----- Data extract

-- ==== Sys2Proof/Laws/Trunk.lean ====
section
/-!
SUPPORT. What the end of a command can do: the transmitter's choice, the panel's close, and both after the
consequences. A statement about a command cites these and never unfolds `pump`, `panelCheck` or `finish`.
-/

namespace Sys2Proof.Machine

/-! ### The transmitter -/

/-- A busy transmitter starts nothing (R189). -/
theorem pump_busy {s : State} (h : s.trunk.tx.isSome = true) : pump s = s := by simp [pump, h]

/-- A free transmitter makes the choice of `Trunk.start` (R189). -/
theorem pump_free {s : State} (h : s.trunk.tx = none) :
    pump s = s.modTrunk (fun t => t.start s.queue.records) := by simp [pump, h]

/-- Starting a frame touches the transmitter, the two numbers and the last reported class only (R189, R195). -/
theorem Trunk.start_only (t : Trunk) (records : List Rec) :
    (t.start records).responses = t.responses ∧ (t.start records).attn = t.attn ∧
      (t.start records).flowHold = t.flowHold := by
  unfold Trunk.start
  split
  · exact ⟨rfl, rfl, rfl⟩
  · split
    · split
      · exact ⟨rfl, rfl, rfl⟩
      · split
        · split <;> exact ⟨rfl, rfl, rfl⟩
        · exact ⟨rfl, rfl, rfl⟩
    · split <;> exact ⟨rfl, rfl, rfl⟩
    · exact ⟨rfl, rfl, rfl⟩

/-- `pump` changes the trunk controller alone. -/
theorem pump_eq (s : State) : pump s = { s with trunk := (pump s).trunk } := by
  unfold pump; split <;> rfl

@[simp] theorem pump_tables (s : State) : (pump s).tables = s.tables := by rw [pump_eq]
@[simp] theorem pump_matrix (s : State) : (pump s).matrix = s.matrix := by rw [pump_eq]
@[simp] theorem pump_ctxs (s : State) : (pump s).ctxs = s.ctxs := by rw [pump_eq]
@[simp] theorem pump_queue (s : State) : (pump s).queue = s.queue := by rw [pump_eq]
@[simp] theorem pump_guard (s : State) : (pump s).guard = s.guard := by rw [pump_eq]
@[simp] theorem pump_panel (s : State) : (pump s).panel = s.panel := by rw [pump_eq]
@[simp] theorem pump_lanes (s : State) : (pump s).lanes = s.lanes := by rw [pump_eq]
@[simp] theorem pump_markHigh (s : State) : (pump s).markHigh = s.markHigh := by rw [pump_eq]
@[simp] theorem pump_out (s : State) : (pump s).out = s.out := by rw [pump_eq]
@[simp] theorem pump_matrixWork (s : State) : (pump s).matrixWork = s.matrixWork := by rw [pump_eq]
@[simp] theorem pump_mail (s : State) : (pump s).mail = s.mail := by rw [pump_eq]
@[simp] theorem pump_freeCount (s : State) : (pump s).freeCount = s.freeCount := by rw [pump_eq]
@[simp] theorem pump_pending (s : State) : (pump s).pending = s.pending := by rw [pump_eq]

@[simp] theorem pump_responses (s : State) : (pump s).trunk.responses = s.trunk.responses := by
  unfold pump; split
  · rfl
  · exact (Trunk.start_only _ _).1

@[simp] theorem pump_attn (s : State) : (pump s).trunk.attn = s.trunk.attn := by
  unfold pump; split
  · rfl
  · exact (Trunk.start_only _ _).2.1

@[simp] theorem pump_flowHold (s : State) : (pump s).trunk.flowHold = s.trunk.flowHold := by
  unfold pump; split
  · rfl
  · exact (Trunk.start_only _ _).2.2

/-- `pump` leaves every block but the trunk controller. -/
theorem pump_sameBlocks (s : State) : SameBlocks s (pump s) := by simp [SameBlocks]

/-! ### The panel's close -/

/-- A panel that is not CLOSING is not closed (R138). -/
theorem panelCheck_id {s : State} (h : s.panel.state ≠ .closing) : panelCheck s = s := by simp [panelCheck, h]

/-- What the close of a panel can change: the panel becomes CLOSED or its closing FOLD is pending, at most that FOLD is
appended, and only PROGRESS is raised (R138, R150). -/
structure PanelChecked (s t : State) : Prop where
  tables : t.tables = s.tables
  matrix : t.matrix = s.matrix
  ctxs : t.ctxs = s.ctxs
  guard : t.guard = s.guard
  lanes : t.lanes = s.lanes
  markHigh : t.markHigh = s.markHigh
  out : t.out = s.out
  matrixWork : t.matrixWork = s.matrixWork
  mail : t.mail = s.mail
  freeCount : t.freeCount = s.freeCount
  pending : t.pending = s.pending
  number : t.panel.number = s.panel.number
  verdicts : t.panel.verdicts = s.panel.verdicts
  trunk : t.trunk = { s.trunk with attn := t.trunk.attn }
  attn : t.trunk.attn = { s.trunk.attn with progress := t.trunk.attn.progress }
  progress : s.trunk.attn.progress = true → t.trunk.attn.progress = true
  state : t.panel.state = s.panel.state ∨ (s.panel.state = .closing ∧ t.panel.state = .closed)
  records : ∃ l, t.queue.records = s.queue.records ++ l
  bounded : QueueLawful s → QueueLawful t

theorem PanelChecked.refl (s : State) : PanelChecked s s where
  tables := rfl
  matrix := rfl
  ctxs := rfl
  guard := rfl
  lanes := rfl
  markHigh := rfl
  out := rfl
  matrixWork := rfl
  mail := rfl
  freeCount := rfl
  pending := rfl
  number := rfl
  verdicts := rfl
  trunk := rfl
  attn := rfl
  progress := id
  state := .inl rfl
  records := ⟨[], by simp⟩
  bounded := id

/-- Appending a record touches the queue and at most raises PROGRESS (R144, R147). -/
theorem appendRecord_only (s : State) (r : Rec) :
    ∃ a : AttnSet, (a = s.trunk.attn ∨ a = s.trunk.attn.raised .progress) ∧
      appendRecord s r = { s with queue := (appendRecord s r).queue, trunk := { s.trunk with attn := a } } := by
  unfold appendRecord
  dsimp only
  split
  · exact ⟨_, .inr rfl, rfl⟩
  · exact ⟨_, .inl rfl, rfl⟩

/-- Closing a CLOSING panel, after a record where the queue has room, is within `PanelChecked`. -/
theorem PanelChecked.close {s u : State} (a : AttnSet) (f : Bool)
    (ha : a = s.trunk.attn ∨ a = s.trunk.attn.raised .progress)
    (hu : u = { s with queue := u.queue, trunk := { s.trunk with attn := a }, panel := { s.panel with foldPending := f } })
    (hs : s.panel.state = .closing) (hr : ∃ l, u.queue.records = s.queue.records ++ l)
    (hb : QueueLawful s → QueueLawful u) : PanelChecked s (closePanel u) := by
  have e : closePanel u = { s with
      queue := u.queue
      panel := { s.panel with state := .closed, foldPending := false }
      trunk := { s.trunk with attn := a.raised .progress } } := by rw [hu]; rfl
  exact
    { tables := by rw [e], matrix := by rw [e], ctxs := by rw [e], guard := by rw [e], lanes := by rw [e]
      markHigh := by rw [e], out := by rw [e], matrixWork := by rw [e], mail := by rw [e], freeCount := by rw [e]
      pending := by rw [e], number := by rw [e], verdicts := by rw [e], trunk := by rw [e]
      attn := by rw [e]; rcases ha with rfl | rfl <;> rfl
      progress := fun _ => by rw [e]; rcases ha with rfl | rfl <;> rfl
      state := .inr ⟨hs, by rw [e]⟩
      records := by rw [e]; exact hr
      bounded := fun h => by rw [e]; exact hb h }

/-- The test of the panel's close does no more than `PanelChecked` says (R138). -/
theorem panelCheck_only (s : State) : PanelChecked s (panelCheck s) := by
  unfold panelCheck
  split
  · next h =>
    simp only [Bool.and_eq_true, decide_eq_true_eq] at h
    have hs := h.1.1
    split
    · exact .close s.trunk.attn s.panel.foldPending (.inl rfl) rfl hs ⟨[], by simp⟩ id
    · next hf =>
      unfold offerClosingFold
      dsimp only
      rw [if_neg hf]
      split
      · next hl =>
        obtain ⟨a, ha, ea⟩ := appendRecord_only { s with panel := { s.panel with foldPending := true } } (.fold 0 false)
        refine .close a true ha ea hs ⟨[Rec.stamped s.queue (.fold 0 false)], ?_⟩ (fun hq => ?_)
        · unfold appendRecord; dsimp only; split <;> simp [ResultQueue.delivered, Rec.delivers]
        · obtain ⟨h1, h2⟩ := hq
          unfold appendRecord
          simp only [QueueLawful, ResultQueue.delivered, Rec.delivers, if_true]
          split
          · simp_all [State.raise]
          · next hn =>
            simp only [List.length_append, List.length_singleton, Bool.and_eq_true, decide_eq_true_eq,
              Bool.not_eq_true', not_and, Bool.not_eq_false] at hn ⊢
            refine ⟨by omega, fun h48 => ?_⟩
            by_cases hc : 48 ≤ s.queue.records.length
            · exact h2 hc
            · exact hn (by omega)
      · exact { PanelChecked.refl s with number := rfl, verdicts := rfl }
  · exact .refl s

/-! ### The end of a command -/

/-- What the consequences of a command keep; they append no reading (log 6). -/
theorem drain_keeps (s : State) : Keeps (fun _ => False) s (drain drainBound s) := .drain drainBound (.refl s)

/-- With no consequence waiting, the end of a command is the panel's test and the transmitter's choice. -/
theorem finish_quiesced {s : State} (h : Quiesced s) : finish s = pump (panelCheck s) := by
  rw [finish, drain_quiesced _ h]

/-- With no consequence waiting and no panel CLOSING, it is the transmitter's choice. -/
theorem finish_open {s : State} (h : Quiesced s) (hp : s.panel.state ≠ .closing) : finish s = pump s := by
  rw [finish_quiesced h, panelCheck_id hp]

/-- What the consequences of a command leave alone at its end. -/
theorem finish_leaves (s : State) : LeavesStores s (finish s) := by
  have k := drain_keeps s
  have p := panelCheck_only (drain drainBound s)
  unfold finish
  refine ⟨?_, ?_, ?_, ?_, fun x q => ?_, fun c => ?_, ?_, fun u => ?_⟩
  · rw [pump_tables, p.tables, k.tables]
  · rw [pump_lanes, p.lanes, k.lanes]
  · rw [pump_freeCount, p.freeCount, k.freeCount]
  · rw [pump_panel, p.number, k.panelNumber]
  · simp only [State.xp, pump_matrix, p.matrix]; exact k.wear _
  · simp only [State.card, pump_matrix, p.matrix]; exact k.reasons c
  · obtain ⟨l, hl⟩ := p.records
    obtain ⟨m, hm, _⟩ := k.records
    exact ⟨m ++ l, by rw [pump_queue, hl, hm, List.append_assoc]⟩
  · have := k.verdicts u
    simpa only [State.verdict, pump_panel, p.verdicts] using this

/-- The guard unit and the waiting commands stand, the result queue stays lawful. -/
theorem finish_guard (s : State) : (finish s).guard = s.guard := by
  rw [finish, pump_guard, (panelCheck_only _).guard, (drain_keeps s).guard]

theorem finish_pending (s : State) : (finish s).pending = s.pending := by
  rw [finish, pump_pending, (panelCheck_only _).pending, (drain_keeps s).pending]

theorem finish_bounded (s : State) (h : QueueLawful s) : QueueLawful (finish s) := by
  have := (panelCheck_only _).bounded ((drain_keeps s).bounded h)
  simpa only [finish, QueueLawful, pump_queue] using this

/-- The end of a command answers nothing: the response list stands (R188). -/
theorem finish_responses (s : State) : (finish s).trunk.responses = s.trunk.responses := by
  rw [finish, pump_responses, (panelCheck_only _).trunk, (drain_keeps s).trunk]

/-- The step queues only lose steps from their heads, and none while the rack is not READY (R67). -/
theorem finish_queues (s : State) (x : Bus) : ((finish s).ctx x).queue <:+ (s.ctx x).queue := by
  have := (drain_keeps s).queues x
  simpa only [finish, State.ctx, pump_ctxs, (panelCheck_only _).ctxs] using this

theorem finish_queuesStay (s : State) (h : s.isReady = false) (x : Bus) :
    ((finish s).ctx x).queue = (s.ctx x).queue := by
  have := (drain_keeps s).queuesStay h x
  simpa only [finish, State.ctx, pump_ctxs, (panelCheck_only _).ctxs] using this

/-- The matrix laws hold at the end of a command where they held before its consequences (R21, R22). -/
theorem finish_lawful (s : State) :
    (Sparse.wf s.matrix.xps = true → Sparse.wf (finish s).matrix.xps = true) ∧
      (OpensFirst s → OpensFirst (finish s)) ∧ (TagsFollow s → TagsFollow (finish s)) := by
  have k := drain_keeps s
  have hm : (finish s).matrix = (drain drainBound s).matrix := by rw [finish, pump_matrix, (panelCheck_only _).matrix]
  refine ⟨fun h => ?_, fun h => ?_, fun h => ?_⟩
  · rw [hm]; exact k.canonical h
  · have := k.opensFirst h; simpa only [OpensFirst, State.card, hm] using this
  · have := k.tags h; simpa only [TagsFollow, State.card, hm] using this

/-- Disabled buses stay at rest (R44, R64). -/
theorem finish_rest (s : State) (h : DisabledAtRest s) : DisabledAtRest (finish s) := by
  have k := (drain_keeps s).rest h
  have p := panelCheck_only (drain drainBound s)
  intro x hx
  simpa only [finish, State.ctx, State.busEntry, pump_ctxs, pump_tables, p.ctxs, p.tables] using
    k x (by simpa only [finish, State.busEntry, pump_tables, p.tables] using hx)

/-- Every frame that consequences send is permitted (R29, R49). -/
theorem finish_frames (s : State) (ht : TablesLawful s) (h : OpensFirst s) (hd : DisabledAtRest s) :
    ∃ l, (finish s).out = s.out ++ l ∧ ∀ e ∈ l, Permitted s e := by
  obtain ⟨l, hl, pl⟩ := (drain_keeps s).frames ht h hd
  exact ⟨l, by rw [finish, pump_out, (panelCheck_only _).out, hl], pl⟩

/-- The consequences of a command append no reading and fold none: with nothing appended the queue stands, and the first
record appended carries the counts it had (R131, R145). -/
theorem drain_records (s : State) :
    ∃ l, (drain drainBound s).queue.records = s.queue.records ++ l ∧ (∀ r ∈ l, r.noReading = true) ∧
      (l = [] → (drain drainBound s).queue = s.queue) ∧ ∀ r m, l = r :: m → r = r.stamped s.queue := by
  have k := drain_keeps s
  obtain ⟨l, hl, ql⟩ := k.records
  refine ⟨l, hl, fun r hr => (ql r hr).resolve_right id, fun h => k.counts (by simp) (by simp [hl, h]), fun r m h => ?_⟩
  exact k.first (by simp) r m (by rw [hl, h])

/-! ### Taking a command -/

/-- A command that finds 32 responses waiting is not taken (R188). -/
theorem takeCommand_full {s : State} (h : 32 ≤ s.trunk.responses.length) (kind : Byte) (tag : Half) (p : List Byte)
    (n : Nat) (owner : State → Reply) : takeCommand s kind tag p n owner = s := by simp [takeCommand, h]

/-- A command of the wrong length is answered BAD_LENGTH (R187). -/
theorem takeCommand_badLength {s : State} (h : s.trunk.responses.length < 32) {p : List Byte} {n : Nat}
    (hn : p.length ≠ n) (kind : Byte) (tag : Half) (owner : State → Reply) :
    takeCommand s kind tag p n owner = pump (s.respond tag kind .badLength []) := by
  simp [takeCommand, Nat.not_le.2 h, hn]

/-- Otherwise its owner answers (R187). -/
theorem takeCommand_taken {s : State} (h : s.trunk.responses.length < 32) {p : List Byte} {n : Nat}
    (hn : p.length = n) (kind : Byte) (tag : Half) (owner : State → Reply) :
    takeCommand s kind tag p n owner = answer s kind tag (owner s) := by
  simp [takeCommand, Nat.not_le.2 h, hn]

end Sys2Proof.Machine
end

----------

§ What to produce: Taking the lines above, repeat exactly those from the line that contains "theorem drain_keeps (s" through the line that contains "rw [finish, drain_quiesced _ h]", and both of those lines as well. Include nothing else.

§ Answer area:
theorem drain_keeps (s : State) : Keeps (fun _ => False) s (drain drainBound s) := .drain drainBound (.refl s)

/-- With no consequence waiting, the end of a command is the panel's test and the transmitter's choice. -/
theorem finish_quiesced {s : State} (h : Quiesced s) : finish s = pump (panelCheck s) := by
  rw [finish, drain_quiesced _ h]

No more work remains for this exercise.